文摘For a century or so, the Hong Kong Observatory (HKO) has been providing temperature forecast for the whole of Hong Kong with the HKO Headquarters as the reference location. In recent decades, due to spreading of population from the main urban center to satellite towns, there is an increasing demand for regional temperature forecasts. To support such provision, the HKO has developed a regression model to provide objective guidance to forecasters in formulating forecasts of maximum and minimum temperatures for the next day at various locations in Hong Kong. In this paper, the regression model is presented, together with the assessment of its performance.
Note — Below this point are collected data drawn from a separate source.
-- ==== Sys2Proof/Machine/Cmp.lean ====
section
/-! DEFINITION. The compressed segment format and its engines (R305 to R329). -/

namespace Sys2Proof.Machine

/-- Segment types (R306). -/
def tZERO : Nat := 0
def tPATTERN : Nat := 1
def tLZ : Nat := 2
def tRAW : Nat := 3

/-- What a decoding answers: the fault code of R316 or 0, INPOS, OUTCNT, the output and the tokens decoded. -/
structure DecRes where
  code : Nat
  inPos : Nat
  outCnt : Nat
  out : List Byte
  tokens : Nat
  deriving DecidableEq, Repr

/-- Copies `n` bytes from `d` back in the reversed output (R312). -/
def lzCopy (d : Nat) : Nat → List Byte → List Byte
  | 0, out => out
  | n + 1, out => lzCopy d n (byteAt out (d - 1) :: out)

/-- The decoding of R313: `ctl` holds the flags still to be used with their number, `out` the reversed output. -/
def lzLoop : Nat → List Byte → Nat → Nat × Nat → List Byte → Nat → Nat → DecRes
  | 0, _, pos, _, out, n, tok => ⟨4, pos, n, out.reverse, tok⟩
  | fuel + 1, body, pos, (ctl, left), out, n, tok =>
    match body with
    | [] => if n < 1024 then ⟨4, pos, n, out.reverse, tok⟩ else ⟨0, pos, n, out.reverse, tok⟩
    | x :: rest =>
      if left = 0 then
        if rest = [] then ⟨4, pos + 1, n, out.reverse, tok⟩
        else lzLoop fuel rest (pos + 1) (x.toNat, 8) out n tok
      else if ctl % 2 = 0 then
        if n = 1024 then ⟨3, pos, n, out.reverse, tok⟩
        else lzLoop fuel rest (pos + 1) (ctl / 2, left - 1) (x :: out) (n + 1) (tok + 1)
      else
        match rest with
        | [] => ⟨4, pos, n, out.reverse, tok⟩
        | y :: rest =>
          let m := x.toNat + 256 * y.toNat
          let d := m % 1024
          let len := m / 1024 + 3
          if d = 0 then ⟨1, pos, n, out.reverse, tok⟩
          else if n < d then ⟨2, pos, n, out.reverse, tok⟩
          else if 1024 < n + len then ⟨3, pos, n, out.reverse, tok⟩
          else lzLoop fuel rest (pos + 2) (ctl / 2, left - 1) (lzCopy d len out) (n + len) (tok + 1)

/-- Decodes an LZ body (R313). -/
def lzDecode (body : List Byte) : DecRes := lzLoop (2 * body.length + 2) body 0 (0, 0) [] 0 0

/-- The output of a PATTERN body (R306). -/
def patternOut (body : List Byte) : List Byte := (upto 1024).map fun i => byteAt body (i % 8)

/-- Expands a body of a type and checks it against CHK (R306, R308, R313, R314). -/
def expandBody (type : Nat) (body : List Byte) (chk : Nat) : DecRes :=
  if type = tZERO then ⟨0, 0, 1024, List.replicate 1024 0, 0⟩
  else
    let r := if type = tPATTERN then ⟨0, body.length, 1024, patternOut body, 0⟩
      else if type = tRAW then ⟨0, body.length, 1024, body, 0⟩
      else lzDecode body
    if r.code ≠ 0 then r
    else if (crc32c r.out).toNat ≠ chk then { r with code := 5, inPos := body.length, outCnt := 1024 } else r

/-- Byte `i` of a segment held as one number. -/
def segByte (v : Nat) (i : Nat) : Nat := bitsOf v (8 * i) 8

/-- The hash of the three bytes at a position (R323). -/
def segHash (v pos : Nat) : BitVec 12 := Config.hash3 (BitVec.ofNat 24 (bitsOf v (8 * pos) 24))

/-- Length of the match at `pos` with distance `d`, up to the fuel and the end of the segment. -/
def matchLen (v pos d : Nat) : Nat → Nat → Nat
  | 0, n => n
  | fuel + 1, n =>
    if pos + n < 1024 ∧ segByte v (pos + n) = segByte v (pos + n - d) then matchLen v pos d fuel (n + 1) else n

/-- The longest match among the four nearest candidates that the hash gives, the nearest on a tie (R323). -/
def bestMatch (v pos : Nat) : Nat × Nat :=
  if 1024 < pos + 3 then (0, 0)
  else
    let cands := ((List.range (min pos 1023)).map (· + 1)).filter fun d => segHash v (pos - d) = segHash v pos
    (cands.take 4).foldl (fun b d => let l := matchLen v pos d 66 0; if b.2 < l then (d, l) else b) (0, 0)

/-- A token: a literal byte, or a match of distance and length. -/
inductive LzTok where
  | lit (b : Nat)
  | mat (d n : Nat)
  deriving DecidableEq, Repr

/-- The greedy tokens of a segment from a position on (R323); the fuel bounds the tokens. -/
def greedy (v : Nat) : Nat → Nat → List LzTok
  | 0, _ => []
  | fuel + 1, pos =>
    if 1024 ≤ pos then []
    else
      let (d, n) := bestMatch v pos
      if 3 ≤ n then .mat d n :: greedy v fuel (pos + n) else .lit (segByte v pos) :: greedy v fuel (pos + 1)

/-- The bytes of a token (R311). -/
def LzTok.bytes : LzTok → List Byte
  | .lit b => [BitVec.ofNat 8 b]
  | .mat d n => leBytes 2 (d + 1024 * (n - 3))

/-- True of a match token. -/
def LzTok.isMat : LzTok → Bool
  | .lit _ => false
  | .mat _ _ => true

/-- Groups of eight tokens, each after its control byte (R312); the fuel bounds the groups. -/
def lzGroups : Nat → List LzTok → List Byte
  | 0, _ => []
  | fuel + 1, l =>
    if l.isEmpty then []
    else
      let g := l.take 8
      let flags := ((g.zipIdx.map fun p => if p.1.isMat then 2 ^ p.2 else 0)).sum
      BitVec.ofNat 8 flags :: g.flatMap LzTok.bytes ++ lzGroups fuel (l.drop 8)

/-- A compressed segment: type, length, check value and body; `verify` where the self-check failed (R325). -/
structure Packed where
  type : Nat
  len : Nat
  chk : Nat
  body : List Byte
  verify : Bool
  deriving DecidableEq, Repr

/-- Compresses a segment (R323, R325). -/
def compress (v : BitVec 8192) : Packed :=
  let bytes := leBytes 1024 v.toNat
  let chk := (crc32c bytes).toNat
  if v = 0 then ⟨tZERO, 0, 0, [], false⟩
  else if patternOut (bytes.take 8) = bytes then ⟨tPATTERN, 8, chk, bytes.take 8, false⟩
  else
    let body := lzGroups 129 (greedy v.toNat 1024 0)
    if body.length ≤ 960 then
      if (expandBody tLZ body chk).code = 0 ∧ (lzDecode body).out = bytes then ⟨tLZ, body.length, chk, body, false⟩
      else ⟨tRAW, 1024, chk, bytes, true⟩
    else ⟨tRAW, 1024, chk, bytes, false⟩

/-- Units that a body takes (R309). -/
def bodyUnits (len : Nat) : Nat := (len + 63) / 64

/-- Engines in service on a die: decompressors. -/
def State.decUp (s : State) (die : Nat) : Nat :=
  if die = 0 then s.fld F.CMP_ENGSTS_DEC0 else s.fld F.CMP_ENGSTS_DEC1

/-- Engines in service on a die: compressors. -/
def State.compUp (s : State) (die : Nat) : Nat :=
  if die = 0 then s.fld F.CMP_ENGSTS_COMP0 else s.fld F.CMP_ENGSTS_COMP1

/-- The set bits of a number below `n`. -/
def setBits (v n : Nat) : List Nat := (upto n).filter fun i => bitsOf v i 1 = 1

/-- The engines of a die and kind (0 decompressors, 1 compressors) that are in service. -/
def State.enginesUp (s : State) (die kind : Nat) : List Nat :=
  setBits (if kind = 0 then s.decUp die else s.compUp die) 8

/-- One of some engines: any that is free may run the next segment (R327), so the free value Config.enginePick says. -/
def State.pickEngine (s : State) (l : List Nat) : Nat × State :=
  (l.getD (Config.enginePick s.free % max 1 l.length) 0, { s with free := s.free + 1 })

/-- A segment on this engine meets a parity error: a flip is armed there, which it uses up, or the engine's parity fails
on every run (R328). -/
def State.engineFails (s : State) (die kind e : Nat) : Bool × State :=
  if s.bit F.CMP_PFLIP_ARM ∧ s.fld F.CMP_PFLIP_DIE = die ∧ s.fld F.CMP_PFLIP_KIND = kind
      ∧ s.fld F.CMP_PFLIP_ENGINE = e then (true, s.setFld F.CMP_PFLIP_ARM 0)
  else (s.mem.engBad.contains (die * 16 + kind * 8 + e), s)

/-- Runs one segment on some engine in service; a parity error aborts the run, which is repeated on another engine (R328).
Answers false where the second run failed too, or no other engine is in service (log 185, DEDUCED). -/
def State.runEngine (s : State) (die kind : Nat) (w : Who) : State × Bool :=
  let up := s.enginesUp die kind
  let (e, s) := s.pickEngine up
  match s.engineFails die kind e with
  | (false, s) => (s, true)
  | (true, s) =>
    let s := (s.incFld F.CMP_DFLTCNT1_EPAR).record (w.occ bCMP Cause.cmp_ENGINE_PARITY)
    let rest := up.filter (· ≠ e)
    let (e2, s) := s.pickEngine rest
    if rest.isEmpty then (s.record (w.occ bCMP Cause.cmp_ENGINE_PARITY2), false)
    else
      match s.engineFails die kind e2 with
      | (false, s) => (s, true)
      | (true, s) => ((s.incFld F.CMP_DFLTCNT1_EPAR).record (w.occ bCMP Cause.cmp_ENGINE_PARITY2), false)

/-- Compresses a segment on an engine of a die and counts it; none where no compressor can run it (R328, R329). -/
def State.compressOn (s : State) (die : Nat) (w : Who) (v : BitVec 8192) : State × Option Packed :=
  if s.compUp die = 0 then (s, none)
  else
    match s.runEngine die 1 w with
    | (s, false) => (s, none)
    | (s, true) =>
      let p := compress v
      let s := s.count 16 2 1 w.tenant
      let s := if p.verify then (s.incFld F.CMP_DFLTCNT1_VERIFY).record (w.occ bCMP Cause.cmp_VERIFY) else s
      (s, some p)

/-- Counts a segment that is stored (CMP_TYPECNT, CMP_BYTECNT). -/
def State.countStored (s : State) (p : Packed) : State :=
  let f := if p.type = tZERO then F.CMP_TYPECNT_ZERO else if p.type = tPATTERN then F.CMP_TYPECNT_PATTERN
    else if p.type = tLZ then F.CMP_TYPECNT_LZ else F.CMP_TYPECNT_RAW
  ((s.incFld f).incFld F.CMP_BYTECNT_ORIG).addFld F.CMP_BYTECNT_STORED (bodyUnits p.len)

end Sys2Proof.Machine
end

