-- ==== Sys2Proof/Machine/Page.lean ====
section
/-! DEFINITION. Pages: page descriptors, keys, the segment cache, merge buffers, and reading and writing a line of a
page at its home (R46 to R66, R285 to R292, R309 to R321, R345 to R348, R366 to R379, R545). -/

namespace Sys2Proof.Machine

/-- Tiers (page descriptor). -/
def tierZERO : Nat := 0
def tierHOT : Nat := 1
def tierWARM : Nat := 2
def tierREMOTE : Nat := 3

/-- Fields of a page descriptor. -/
def dTier (d : BitVec 256) : Nat := bfGet d 0 2
def dKsel (d : BitVec 256) : Bool := d.getLsbD 2
def dRepl (d : BitVec 256) : Bool := d.getLsbD 3
def dOwner (d : BitVec 256) : Nat := bfGet d 4 12
def dGen (d : BitVec 256) : Nat := bfGet d 16 16
def dHeat (d : BitVec 256) : Nat := bfGet d 32 8
def dFrame (d : BitVec 256) : Nat := bfGet d 40 32
def dPoison (d : BitVec 256) : BitVec 64 := BitVec.ofNat 64 (bfGet d 72 64)
def dLender (d : BitVec 256) : Nat := bfGet d 144 12
def dChk (d : BitVec 256) (k : Nat) : Nat := bfGet d (72 + 32 * k) 32
def dLen (d : BitVec 256) (k : Nat) : Nat := bfGet d (200 + 11 * k) 11
def dType (d : BitVec 256) (k : Nat) : Nat := bfGet d (244 + 2 * k) 2
def dBinoff (d : BitVec 256) : Nat := bfGet d 252 4

/-- A page's descriptor (R49). -/
def State.desc (s : State) (pk : Nat) : BitVec 256 := sget (fun _ => 0) s.mem.tmap pk

/-- Writes a descriptor; the write repairs one whose read was uncorrectable. -/
def State.setDesc (s : State) (pk : Nat) (d : BitVec 256) : State :=
  { s with mem.tmap := sput (fun _ => 0) s.mem.tmap pk d }

/-- The start unit of segment `k` in its bin (R62). -/
def segStart (d : BitVec 256) (k : Nat) : Nat :=
  4 * dBinoff d + ((upto k).map fun i => bodyUnits (dLen d i)).sum

/-- Units of a warm page. -/
def pageUnits (d : BitVec 256) : Nat := ((upto 4).map fun i => bodyUnits (dLen d i)).sum

/-- A descriptor whose encoding is not allowed (R64, R307). -/
def descBad (d : BitVec 256) : Bool :=
  let t := dTier d
  (dRepl d && decide (t ≠ tierHOT))
    || (decide (t = tierWARM) && (decide (64 < segStart d 4) || (upto 4).any fun k =>
        (decide (dType d k = tPATTERN) && decide (dLen d k ≠ 8))
        || (decide (dType d k = tLZ) && (decide (dLen d k = 0) || decide (960 < dLen d k)))
        || (decide (dType d k = tRAW) && decide (dLen d k ≠ 1024))))
    || ((decide (t = tierHOT) || decide (t = tierREMOTE)) &&
        (decide (bfGet d 136 8 ≠ 0) || decide (bfGet d 156 100 ≠ 0) || (decide (t = tierHOT) && decide (dLender d ≠ 0))))

/-- The die of a home slot: slots of one parity live on one die (R203). -/
def slotDie (slot : Nat) : Nat := slot % 2

/-- The die of a page by its index. -/
def pageDie (pk : Nat) : Nat := slotDie (pk / 512)

/-- The page's 4 KiB address. -/
def pageOf (pa : Nat) : Nat := pa / 4096 * 4096

/-- The line of a page that an address names. -/
def lineOf (pa : Nat) : Nat := pa / 64 % 64

/-- The page index of an address in a slot. -/
def pageIdx (slot pa : Nat) : Nat := 512 * slot + pa / 4096 % 512

/-- The home slot that holds an address's extent, if any (R50). -/
def State.slotHolding (s : State) (pa : Nat) : Option Nat :=
  (s.mem.etr.find? fun e => decide (e.1 < s.slotCount) && e.2.getLsbD 0 && decide (bfGet e.2 32 31 = pa / 2 ^ 21)).map
    (·.1)

/-- The tenant that owns the page of a PA at this home, if an extent holds it. -/
def State.paOwner (s : State) (pa : Nat) : Option Nat :=
  (s.slotHolding pa).map fun slot => dOwner (s.desc (pageIdx slot pa))

/-- Records an occurrence about a PA; its tenant is the request's, otherwise the owner of the page concerned (R437). -/
def State.recordPa (s : State) (o : Occ) : State :=
  s.record { o with tenant := match o.tenant with
    | some t => some t
    | none => s.paOwner o.obj }

/-- The XTS tweak of a tenant line (R367). -/
def tweakOf (pa gen : Nat) : Nat := pa / 64 % 2 ^ 46 + 2 ^ 46 * gen

/-- The key slot that a page's owner and KSEL select (R367). -/
def State.keySlotOf (s : State) (owner : Nat) (ksel : Bool) : Nat :=
  if ksel then s.fld (F.TRN_TENANT_KSLOT1 owner) else s.fld (F.TRN_TENANT_KSLOT0 owner)

/-- The field that new encryptions of a tenant use (XTS_TSTATE.CUR). -/
def State.curOf (s : State) (t : Nat) : Bool := s.bit (F.XTS_TSTATE_CUR t)

/-- A key slot. -/
def State.key (s : State) (n : Nat) : KeySlot := (tget s.mem.keys n).getD ⟨0, false, false, 0, 0, false, false, false⟩

/-- Stores a key slot. -/
def State.setKey (s : State) (n : Nat) (k : KeySlot) : State := { s with mem.keys := tput s.mem.keys n k }

/-- XTS pipelines in service on a die (R369). -/
def State.pipesUp (s : State) (die : Nat) : Nat := bitsOf (s.fld F.XTS_PIPES_INSERV) (16 * die) 16

/-- The key that a die may use from a slot: a copy with wrong parity is served from the other die, and a slot whose two
copies fail becomes FAILED (R378, R379). -/
def State.useKey (s : State) (w : Who) (die slot : Nat) : State × Option (BitVec 512) :=
  let k := s.key slot
  if s.pipesUp die = 0 then (s, none)
  else if !k.valid then (s.record (w.occ bXTS Cause.xts_NO_KEY), none)
  else if k.failed then (s.record (w.occ bXTS Cause.xts_KT_FAILED), none)
  else if k.bad0 ∧ k.bad1 then
    ((s.setKey slot { k with failed := true }).record (w.occ bXTS Cause.xts_KT_FAILED), none)
  else (s, some k.key)

/-- Counts one line encrypted under a slot, and the budget of R382. -/
def State.countEncrypt (s : State) (w : Who) (owner slot : Nat) : State :=
  let k := s.key slot
  let n := k.count + 1
  let budget := 2 ^ s.fld F.XTS_CFG_BUDGET_LOG2
  let s := s.setKey slot { k with count := n % 2 ^ 48, due := k.due || decide (n = budget) }
  let s := if n = budget then
      (s.setFld (F.XTS_TSTATE_DUE owner) 1).record (w.occ bXTS Cause.xts_REKEY_DUE) else s
  if n = 2 * budget then s.record (w.occ bXTS Cause.xts_BUDGET_OVER) else s

/-- Encrypts a line of a page for its owner and selector; none where R378 or R369 refuses. -/
def State.encrypt (s : State) (w : Who) (die owner : Nat) (ksel : Bool) (pa gen : Nat) (d : Line) :
    State × Option Line :=
  let slot := s.keySlotOf owner ksel
  match s.useKey w die slot with
  | (s, none) => (s, none)
  | (s, some k) =>
    (((s.countEncrypt w owner slot).count 16 1 4 (some owner)), some (xtsEnc k (tweakOf pa gen) d))

/-- Decrypts a line of a page. -/
def State.decrypt (s : State) (w : Who) (die owner : Nat) (ksel : Bool) (pa gen : Nat) (c : Line) :
    State × Option Line :=
  match s.useKey w die (s.keySlotOf owner ksel) with
  | (s, none) => (s, none)
  | (s, some k) => (s.count 16 1 4 (some owner), some (xtsDec k (tweakOf pa gen) c))

/-- The migration of a page that runs, if any. -/
def State.migOf (s : State) (pk : Nat) : Option Mig := s.mem.migs.find? fun m => m.page = pk

/-- Gives a borrowed frame back for use (R296). -/
def State.addSpare (s : State) (lender frame : Nat) : State :=
  let b : Borrowed := ⟨lender, frame⟩
  { s with mem.spareBorrowed := s.mem.spareBorrowed ++ [b] }

/-- Frees the destination space of a migration (R282). -/
def State.freeDest (s : State) (d : Dest) : State :=
  match d with
  | .none => s
  | .frame f => s.freeFrame f
  | .run bin g n => s.freeGranules bin g n
  | .lent b => s.addSpare b.lender b.frame

/-- Ends a migration without a fault record. -/
def State.endMig (s : State) (pk : Nat) : State := { s with mem.migs := s.mem.migs.filter fun m => m.page ≠ pk }

/-- Abandons a page's migration: its destination space is freed and the page stays at its source (R282, R283). -/
def State.abandonMig (s : State) (pk : Nat) : State :=
  match s.migOf pk with
  | none => s
  | some m =>
    (((s.endMig pk).freeDest m.dest).incFld F.TIER_MIGCNT_ABANDON).recordPa
      (occObj bTIER Cause.tier_MIG_ABANDON 1 m.pa)

/-- Sets the POISON bit of a line of a HOT or REMOTE page; a migration of the page is abandoned (R283). -/
def State.poisonBit (s : State) (pk line : Nat) : State :=
  let d := s.desc pk
  (s.setDesc pk (bfSet d (72 + line) 1 1)).abandonMig pk

/-- The cache entry of a segment (R290): its place and content. -/
def State.segEntry (s : State) (die seg : Nat) : Option (Nat × SEntry) :=
  let base := (die * 128 + seg % 128) * 16
  ((upto 16).filterMap fun i => (tget s.mem.scache (base + i)).map fun e => (base + i, e)).find? fun p => p.2.seg = seg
Based on the verification of one year of forecasts, it is found that the root mean square errors (RMSEs) of maximum (minimum) temperature forecasts are from about 1.3 to 2.1 (1.1 to 1.4) degrees, respectively. The regression model is shown to have generally out-performed the operational regional spectral model then operated by HKO. Regional temperature forecast methods of other meteorological or research centers are also surveyed. Equipped with the regression model, the HKO has launched an online regional temperature forecast service for the next day in Hong Kong since March 2008.